Why are my Cool Whip cookies flat?
Likely no chill time or oven too hot—chill dough and check temp with an oven thermometer.
Are these cookies gluten-free?
Use gluten-free cake mix; the rest is naturally GF-friendly.
Can I add mix-ins like chocolate chips?
Yes! Stir in 1/2 cup post-mixing—nuts or M&Ms work too without altering bake time.
What’s the best cake mix flavor for beginners?
Lemon or vanilla—bright, forgiving flavors that highlight the Cool Whip’s creaminess.


Easy 3-Ingredient Cool Whip Cookies
Ingredients
Equipment
Method
- Preheat your oven to 350°F (175°C). Prepare a baking sheet by lining it with parchment paper or a silicone baking mat to prevent sticking.
- In a large mixing bowl, combine the cake mix, thawed Cool Whip, and the large egg. Stir until all ingredients are well incorporated and a sticky dough forms.
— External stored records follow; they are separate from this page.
-- ==== Sys2Proof/Machine/Rendering.lean ====
section
/-! DEFINITION. Streaming and rendering (spec/43_rendering.md): CLEAR, IMAGE, CHAR, TEXT, PAD, BORDER. -/

namespace Sys2Proof.Machine

/-- The trace of CLEAR (R120). -/
def clearTrace (p : Params) : List Event :=
  gotoTrace p 0 0 ++ (List.range p.ncell).flatMap (fun _ => datTrace p 0x00)

/-- The trace of IMAGE, from the operand bytes (R121). -/
def imageTrace (p : Params) (opb : Memory) : List Event :=
  gotoTrace p 0 0 ++ (List.range p.ncell).flatMap (fun i => datTrace p (opbByte opb i))

/-- The trace of CHAR (R122, R123): the control test comes first. -/
def charTrace (p : Params) (ch : Byte) : List Event :=
  if isControl ch then []
  else datTrace p 0x00 ++ (List.range 5).flatMap (fun k => datTrace p (glyphByte ch k)) ++ datTrace p 0x00

/-- The trace of the characters `OPB[0 .. n-1]` (R124). -/
def textTrace (p : Params) (opb : Memory) (n : Nat) : List Event :=
  (List.range n).flatMap (fun i => charTrace p (opbByte opb i))

/-- The trace of PAD (R125). -/
def padTrace (p : Params) (n : Nat) : List Event := (List.range n).flatMap (fun _ => charTrace p 0x20)

/-- One goto-and-write pair of BORDER (R126). -/
def borderPair (p : Params) (x y : Nat) (b : Byte) : List Event :=
  gotoTrace p (BitVec.ofNat 8 x) (BitVec.ofNat 8 y) ++ datTrace p b

/-- The trace of BORDER: top, bottom, left, right, each in ascending coordinate (R126). -/
def borderTrace (p : Params) : List Event :=
  (List.range p.cols).flatMap (fun x => borderPair p x 0 0x01) ++
  (List.range p.cols).flatMap (fun x => borderPair p x (p.bands - 1) 0x80) ++
  (List.range p.bands).flatMap (fun y => borderPair p 0 y 0xFF) ++
  (List.range p.bands).flatMap (fun y => borderPair p (p.cols - 1) y 0xFF)

/-- CLEAR (R120): the request is accepted; its trace is `clearTrace`. -/
def execClear (s : State) : Host.Outcome State Fault Refusal := .next (s.accept (reqWord 0x6 0 0))

/-- IMAGE (R121): the request is accepted with OPB's bytes as they stand; its trace is `imageTrace`. -/
def execImage (s : State) : Host.Outcome State Fault Refusal := .next (s.accept (reqWord 0x7 0 0))

/-- CHAR (R122): the request is accepted; its trace is `charTrace`. -/
def execChar (ch : Byte) (s : State) : Host.Outcome State Fault Refusal := .next (s.accept (reqWord 0x8 ch 0))

/-- TEXT (R124): the request is accepted with OPB's bytes as they stand; its trace is `textTrace`. -/
def execText (n : Byte) (s : State) : Host.Outcome State Fault Refusal := .next (s.accept (reqWord 0x9 n 0))

/-- PAD (R125): the request is accepted; its trace is `padTrace`. -/
def execPad (n : Byte) (s : State) : Host.Outcome State Fault Refusal := .next (s.accept (reqWord 0xA n 0))

/-- BORDER (R126): the request is accepted; its trace is `borderTrace`. -/
def execBorder (s : State) : Host.Outcome State Fault Refusal := .next (s.accept (reqWord 0xB 0 0))

end Sys2Proof.Machine
end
For easier handling, you may chill the dough for 15–20 minutes.
- Using a spoon or a cookie scoop, form tablespoon-sized balls of dough. If desired, roll each ball in powdered sugar to create a beautiful crinkle effect on the baked cookies.
- Place the dough balls approximately 2 inches apart on the prepared baking sheet. Bake for 10–12 minutes, or until the edges are lightly set and the centers remain slightly soft.
- Allow the cookies to cool on the baking pan for 5 minutes before carefully transferring them to a wire rack to cool completely. This helps them firm up without breaking.